**** DATA

-- ==== Sys2Proof/Machine/Grid.lean ====
section
/-! DEFINITION. What a row of an operation computes: the operand elements, the exact pass contributions, the check column,
the commit with its special values, and the retry and the poison of a failing row (R170, R177, R181, R196 to R200, R211,
R214 to R218, R225 to R230). -/

namespace Sys2Proof.Machine

/-! ### Operands -/

/-- The value of an operand element: scaled under a scale code where BS ≠ 0, an integer in units of its accumulator in the
integer and Q15 groups (R205, R209, R211). -/
def opVal (fmt bs E x : Nat) : FV :=
  if bs ≠ 0 then blockVal fmt E x
  else match tileFmt? fmt with
    | some F => F.decode x
    | none =>
      let i : Int := if fmt = 11 then ((x % 256 : Nat) : Int) else sval (tileWidth fmt) x
      .fin (decide (i < 0)) ⟨i, 0⟩

/-- B[k, n] of a stationary buffer (R177, R181). -/
def SBuf.elem (b : SBuf) (k n : Nat) : FV :=
  let fmt := b.ent.fmt
  let w := tileWidth fmt
  let K := fmtK fmt
  let x := if b.tr then tileElem b.data (n * (K * w / 8)) w k else tileElem b.data (k * (16 * w)) w n
  let q := k / bsSize b.ent.bs
  let E := (b.scale.get (if b.tr then n * (K / bsSize b.ent.bs) + q else q * 128 + n)).toNat
  opVal fmt b.ent.bs E x

/-- Element k of a row of an A entry (R177). -/
def Station.aElem (s : Station) (a : AEnt) (row k : Nat) : FV :=
  let w := tileWidth a.fmt
  let K := fmtK a.fmt
  let x := tileElem (s.tile a.tile) (row * (K * w / 8)) w k
  let E := ((s.tile a.stile).get (row * (K / bsSize a.bs) + k / bsSize a.bs)).toNat
  opVal a.fmt a.bs E x

/-- Row m of an operation: its A entry and the row within it (R180). -/
def Station.rowOf (s : Station) : List AEnt → Nat → Option (AEnt × Nat)
  | [], _ => none
  | a :: r, m => let n := cfgRows (s.cfg a.tile); if m < n then some (a, m) else Station.rowOf s r (m - n)

/-! ### The pass contribution (R214, R216) -/

/-- The products of one column, in K order: whether one is NaN, the lowest k of a signalling NaN, of a product 0 × ∞, of an
infinity of each sign, of an infinity opposite to a lower one; the exact sum of the finite ones, and whether every one is
−0. -/
structure Pass where
  nan : Bool
  snan : Option Nat
  inv : Option Nat
  pinf : Option Nat
  ninf : Option Nat
  clash : Option Nat
  sum : Dy
  negz : Bool
  deriving DecidableEq, Repr

/-- No product. -/
def Pass.empty : Pass := ⟨false, none, none, none, none, none, Dy.zero, true⟩

/-- One more product. -/
def Pass.step (p : Pass) (k : Nat) (a b : FV) : Pass :=
  if a.isNan || b.isNan then
    { p with nan := true, snan := p.snan.or (if a.isSnan || b.isSnan then some k else none), negz := false }
  else match (a.mul b).1 with
    | .nan _ => { p with nan := true, inv := p.inv.or (some k), negz := false }
    | .inf true => { p with ninf := p.ninf.or (some k), clash := p.clash.or (p.pinf.map (fun _ => k)), negz := false }
    | .inf false => { p with pinf := p.pinf.or (some k), clash := p.clash.or (p.ninf.map (fun _ => k)), negz := false }
    | .fin n d => { p with sum := p.sum.add d, negz := p.negz && n && d.isZero }

/-- The pass contribution of a column. -/
def passOf (K : Nat) (a b : Nat → FV) : Pass := (List.range K).foldl (fun p k => p.step k (a k) (b k)) Pass.empty

/-- The KIDX of an event that no product causes (R229). -/
def noK : Nat := 0x7FF

/-- The candidate (KIDX, CAUSE) of lower KIDX (R228). -/
def lowK (a b : Option (Nat × Nat)) : Option (Nat × Nat) :=
  match a, b with
  | some x, some y => if y.1 < x.1 then some y else some x
  | some x, none => some x
  | none, y => y

/-- The value, error and events of a commit of a column in a floating-point format, with the KIDX and CAUSE of its invalid
event: the terms are those held in the accumulator (none under ACC = 0) (R215, R216, R229). -/
def commitFp (F : Fmt) (ovm : Bool) (terms : List FV) (p : Pass) : Nat × Nat × Ev × Option (Nat × Nat) :=
  let nan := p.nan || terms.any FV.isNan
  let pos := p.pinf.isSome || terms.any (fun v => v.isInf && !v.sign)
  let neg := p.ninf.isSome || terms.any (fun v => v.isInf && v.sign)
  if nan then
    let c := lowK (lowK (p.inv.map (fun k => (k, 1))) (p.snan.map (fun k => (k, 2))))
      (if terms.any FV.isSnan then some (noK, 2) else none)
    (F.nanBits, 0, if c.isSome then Ev.inv else Ev.none, c)
  else if pos && neg then (F.nanBits, 0, Ev.inv, some (p.clash.getD noK, 3))
  else if pos || neg then (F.infBits neg, 0, Ev.none, none)
  else
    let T := terms.foldl (fun t v => t.add v.dy) p.sum
    let zneg := p.negz && terms.all (fun v => v.isZero && v.sign)
    let (v, ev) := F.round .rne ovm zneg T
    if ev.of then (v, 0, ev, none)
    else (v, (F.round .rne false false (T.sub (F.decode v).dy)).1, ev, none)

/-- The integer of an exact contribution of the integer and Q15 groups. -/
def Pass.int (p : Pass) : Int := p.sum.m * pow2 p.sum.e

/-- The entry and event of a commit of a column of the integer and Q15 groups (R217). -/
def commitInt (ovm : Bool) (old x : Int) : Nat × Ev :=
  let (c, out) := clampInt (-(2 ^ 63)) (2 ^ 63 - 1) (old + x)
  if out then (if ovm then wrap 64 (if c < 0 then c + 1 else c) else wrap 64 (old + x), { Ev.none with of := true })
  else (wrap 64 c, Ev.none)

/-! ### The check column (R196 to R198) -/

/-- The group accumulates as exact integers (R171, R212). -/
def exactGroup (a : AEnt) : Bool := a.bs == 0 && (fmtGroup a.fmt == 2 || fmtGroup a.fmt == 5)

/-- The accumulator format of a floating-point group. -/
def accFmt (fmt : Nat) : Fmt := if fmtGroup fmt = 7 then fp64 else fp32

/-- A value is finite. -/
def FV.isFin : FV → Bool
  | .fin _ _ => true
  | _ => false

/-- The outcome of a row's check. -/
inductive RowChk where
  | skip
  | pass
  | fail
  deriving DecidableEq, Repr

/-- The check of a row: skipped where an element or scale, or a sum, is not finite; otherwise |D − X| ≤ τ (R196 to R198). -/
def rowCheck (a : AEnt) (K : Nat) (av : Nat → FV) (bv : Nat → Nat → FV) (ps : List Pass) : RowChk :=
  let ks := List.range K
  let cols := List.range 128
  if !(ks.all (fun k => (av k).isFin && cols.all (fun n => (bv k n).isFin))) then .skip
  else
    let F := accFmt a.fmt
    let S (k : Nat) : FV :=
      let t := cols.foldl (fun t n => t.add (bv k n).dy) Dy.zero
      if exactGroup a then .fin false t else F.decode (F.round .rne false false t).1
    if !(ks.all (fun k => (S k).isFin)) then .skip
    else
      let D := ps.foldl (fun t p => t.add p.sum) Dy.zero
      let X := ks.foldl (fun t k => t.add ((av k).dy.mul (S k).dy)) Dy.zero
      let G := ks.foldl (fun t k => t.add ((av k).dy.abs.mul (cols.foldl (fun u n => u.add (bv k n).dy.abs) Dy.zero))) Dy.zero
      let tau := if exactGroup a then Dy.zero else G.scale (if fmtGroup a.fmt = 7 then -51 else -23)
      if (D.sub X).abs.le tau then .pass else .fail

/-! ### Flags and captures (R225, R228 to R230) -/

/-- The events of engine work set the sticky flags and the phase flag set; an invalid event makes the captures that find
their bit clear. -/
def Station.engEvents (s : Station) (tt : Tt) (ev : Ev) (src cause kidx row col : Nat) (kstep : BitVec 32) (seq : Word) :
    Station :=
  let e := s.eng
  let pos : Nat := 2 ^ 63 + src * 2 ^ 62 + cause * 2 ^ 59 + kidx * 2 ^ 32 + (row % 256) * 2 ^ 8 + col % 128
  let e1 := if ev.nv && !e.flags.getLsbD 0 then { e with firstNv := word pos, firstNvK := kstep, firstNvSeq := seq } else e
  let e2 := if ev.nv && !s.phFlags.getLsbD 0 then
      { e1 with phNv := word (pos + tt.phase.toNat * 2 ^ 43 + (tt.cycnum % 2 ^ 16) * 2 ^ 16), phNvK := kstep, phSeq := seq }
    else e1
  { s with eng := { e2 with flags := e2.flags ||| ev.meBits }, phFlags := s.phFlags ||| ev.phaseBits }

/-- A bit of the phase flag set. -/
def Station.phBit (s : Station) (i : Nat) : Station :=
  { s with phFlags := BitVec.ofNat 7 (setBit s.phFlags.toNat i true) }

/-- The recorder's data of a row event: the accumulator row and the low 48 bits of ME_WSEQ (R497). -/
def rowData (row : Nat) (w : Word) : Nat := row + (w.toNat % 2 ^ 48) * 2 ^ 16

/-! ### Commit (R172, R193, R199, R200) -/

/-- An operation's row, computed: the entry written to each column, its events, and the winner of the first-invalid capture
as (column, KIDX, CAUSE). In the FP64 group the error goes to the row above. -/
structure RowRes where
  row : Nat
  lo : List Word
  hi : Option (List Word)
  ev : Ev
  nv : Option (Nat × Nat × Nat)
  deriving DecidableEq, Repr

/-- The accumulator row of row m of an operation (R183). -/
def EngOp.accRow (o : EngOp) (fmt m : Nat) : Nat := if fmtGroup fmt = 7 then o.row0 + 2 * m else o.row0 + m

/-- The row of the capture's winner: the lowest column with an invalid event (R228). -/
def firstNvCol (l : List (Option (Nat × Nat))) : Option (Nat × Nat × Nat) :=
  (l.zip (List.range 128)).findSome? (fun p => p.1.map (fun x => (p.2, x.1, x.2)))

/-- A row of an operation committed into accumulator row `row` (R215 to R217). -/
def commitRow (o : EngOp) (a : AEnt) (acc : AccSet) (row : Nat) (ps : List Pass) : RowRes :=
  let cs := ps.zip (List.range 128)
  if exactGroup a then
    let rs := cs.map (fun p => commitInt o.ovm (if o.acc then sval 64 (acc.get row p.2).toNat else 0) p.1.int)
    ⟨row, rs.map (fun r => word r.1), none, rs.foldl (fun e r => e.or r.2) Ev.none, none⟩
  else
    let f64 := fmtGroup a.fmt == 7
    let F := accFmt a.fmt
    let rs := cs.map (fun p =>
      let v := (acc.get row p.2).toNat
      let e := if f64 then (acc.get (row + 1) p.2).toNat else v / 2 ^ 32
      commitFp F o.ovm (if o.acc then [F.decode (v % 2 ^ F.w), F.decode e] else []) p.1)
    ⟨row, rs.map (fun r => if f64 then word r.1 else word (r.2.1 * 2 ^ 32 + r.1)),
      if f64 then some (rs.map (fun r => word r.2.1)) else none,
      rs.foldl (fun e r => e.or r.2.2.1) Ev.none, firstNvCol (rs.map (fun r => r.2.2.2))⟩

/-- The row a second mismatch commits (R200): poison. -/
def poisonRow (a : AEnt) (row : Nat) : RowRes :=
  let f64 := fmtGroup a.fmt == 7
  let x : Word := if exactGroup a then 0x8000000000000000 else if f64 then 0x7FF8000000000000 else 0x7FC00000
  ⟨row, List.replicate 128 x, if f64 then some (List.replicate 128 0) else none, Ev.none, none⟩

/-- An accumulator set with a computed row written. -/
def AccSet.write (acc : AccSet) (r : RowRes) : AccSet :=
  let a1 := acc.putRow r.row (fun c => r.lo.getD c 0)
  match r.hi with
  | some h => a1.putRow (r.row + 1) (fun c => h.getD c 0)
  | none => a1

/-- The first operation whose rows are committed: it has started, and every earlier requested swap has taken place, its own
included, which may be taken now (R193, R239). -/
def Station.commitOp (s : Station) : Option (Station × QEntry × EngOp) :=
  match qFirst QEntry.isGo s.eng.queue with
  | some (pre, q) => (match q.kind with
    | .mego o =>
      if !o.started || pre.any (fun x => x.isAcc || x.unswapped) then none
      else if o.swapped then some (s, q, o)
      else if canSwap pre then some ({ s with eng := s.eng.exchange }, q, { o with swapped := true })
      else none
    | _ => none)
  | none => none

/-- An operation after its last row: it retires (R172, R183, R185). -/
def Dev.retireOp (d : Dev) (n : Nat) (q : QEntry) (o : EngOp) : Dev :=
  let val := match q.setp with
    | some (1, _) => o.ev.nv
    | some (2, _) => o.ev.of
    | some (_, _) => o.retried
    | none => false
  let d1 := d.updStn n (fun s =>
    ({ s with eng := { s.eng with lastTag := BitVec.ofNat 8 o.tag } }).retireQ q val)
  d1.raiseWork n q.inBlk o.by_ o.ev

/-- A row's result is in place: the next row follows, or the operation retires. -/
def Dev.rowDone (d : Dev) (n : Nat) (q : QEntry) (o : EngOp) (r : RowRes) : Dev :=
  let o1 := { o with next := o.next + 1, failed := false, ev := o.ev.or r.ev }
  let d1 := d.updStn n (fun s =>
    let s1 := { s with eng := s.eng.setActive (s.eng.active.write r) }
    let (c, k, u) := r.nv.getD (0, 0, 0)
    (s1.engEvents d.tt r.ev 0 u k r.row c o.kstep o.wseq).setQ { q with kind := .mego o1 })
  if o1.next < o.rows then d1 else d1.retireOp n q o1

/-- A row of the earliest operation leaves the grid, is compared and committed; `mismatch` is a computing error of the
hardware. A first failing check streams the row again, a second one commits poison (R172, R196 to R200). -/
def Dev.rowCommit (d : Dev) (n : Nat) (mismatch : Bool) : Dev :=
  let s := d.stn n
  if !s.live then d else
  match s.commitOp with
  | none => d
  | some (s1, q, o) =>
    match s.rowOf o.alist o.next, s.eng.buf o.buf with
    | some (a, r), some b =>
      let K := fmtK a.fmt
      let av (k : Nat) : FV := s.aElem a r k
      let ps := (List.range 128).map (fun c => passOf K av (fun k => b.elem k c))
      let row := o.accRow a.fmt o.next
      let chk := rowCheck a K av b.elem ps
      let s2 := s1.latchRow a.tile r
      let by_ : Fin 4 := ⟨o.by_.thr % 4, Nat.mod_lt _ (by decide)⟩
      if chk ≠ .skip ∧ (mismatch ∨ chk = .fail) then
        if !o.failed then
          (d.setStn n (s2.setQ { q with kind := .mego { o with failed := true, retried := true } })).event 1 5 2 n
            (rowData row o.wseq) false
        else
          let e := s2.eng
          let s3 := { s2 with eng := { e with retreq := true, fails := if e.fails = 0xFFFF then e.fails else e.fails + 1 } }
          let d1 := ((d.setStn n (s3.phBit 5)).event 1 2 4 n (rowData row o.wseq) false).raiseMchk n by_ 0
          d1.rowDone n q o (poisonRow a row)
      else
        let e := s2.eng
        let e1 := if chk = .skip then { e with skipped := e.skipped + 1 } else e
        let e2 := if o.failed then { e1 with retries := if e1.retries = 0xFFFF then e1.retries else e1.retries + 1 } else e1
        let s3 := { s2 with eng := e2, phRetries := if o.failed then min 0xFFFF (s2.phRetries + 1) else s2.phRetries }
        let s4 := if o.failed then s3.phBit 4 else s3
        (d.setStn n s4).rowDone n q o (commitRow o a s1.eng.active row ps)
    | _, _ => d

def execRowCommit (n : Fin 128) (mismatch : Bool) (s : State) := onDev s (fun d => d.rowCommit n mismatch)

end Sys2Proof.Machine
end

********

Copy, please, every line from the start of the entries down to the line that holds "ninf : Option Nat", with both of those lines included and no others.

| EXERCISE RESPONSE |
-- ==== Sys2Proof/Machine/Grid.lean ====
section
/-! DEFINITION. What a row of an operation computes: the operand elements, the exact pass contributions, the check column,
the commit with its special values, and the retry and the poison of a failing row (R170, R177, R181, R196 to R200, R211,
R214 to R218, R225 to R230). -/

namespace Sys2Proof.Machine

/-! ### Operands -/

/-- The value of an operand element: scaled under a scale code where BS ≠ 0, an integer in units of its accumulator in the
integer and Q15 groups (R205, R209, R211). -/
def opVal (fmt bs E x : Nat) : FV :=
  if bs ≠ 0 then blockVal fmt E x
  else match tileFmt? fmt with
    | some F => F.decode x
    | none =>
      let i : Int := if fmt = 11 then ((x % 256 : Nat) : Int) else sval (tileWidth fmt) x
      .fin (decide (i < 0)) ⟨i, 0⟩

/-- B[k, n] of a stationary buffer (R177, R181). -/
def SBuf.elem (b : SBuf) (k n : Nat) : FV :=
  let fmt := b.ent.fmt
  let w := tileWidth fmt
  let K := fmtK fmt
  let x := if b.tr then tileElem b.data (n * (K * w / 8)) w k else tileElem b.data (k * (16 * w)) w n
  let q := k / bsSize b.ent.bs
  let E := (b.scale.get (if b.tr then n * (K / bsSize b.ent.bs) + q else q * 128 + n)).toNat
  opVal fmt b.ent.bs E x

/-- Element k of a row of an A entry (R177). -/
def Station.aElem (s : Station) (a : AEnt) (row k : Nat) : FV :=
  let w := tileWidth a.fmt
  let K := fmtK a.fmt
  let x := tileElem (s.tile a.tile) (row * (K * w / 8)) w k
  let E := ((s.tile a.stile).get (row * (K / bsSize a.bs) + k / bsSize a.bs)).toNat
  opVal a.fmt a.bs E x

/-- Row m of an operation: its A entry and the row within it (R180). -/
def Station.rowOf (s : Station) : List AEnt → Nat → Option (AEnt × Nat)
  | [], _ => none
  | a :: r, m => let n := cfgRows (s.cfg a.tile); if m < n then some (a, m) else Station.rowOf s r (m - n)

/-! ### The pass contribution (R214, R216) -/

/-- The products of one column, in K order: whether one is NaN, the lowest k of a signalling NaN, of a product 0 × ∞, of an
infinity of each sign, of an infinity opposite to a lower one; the exact sum of the finite ones, and whether every one is
−0. -/
structure Pass where
  nan : Bool
  snan : Option Nat
  inv : Option Nat
  pinf : Option Nat
  ninf : Option Nat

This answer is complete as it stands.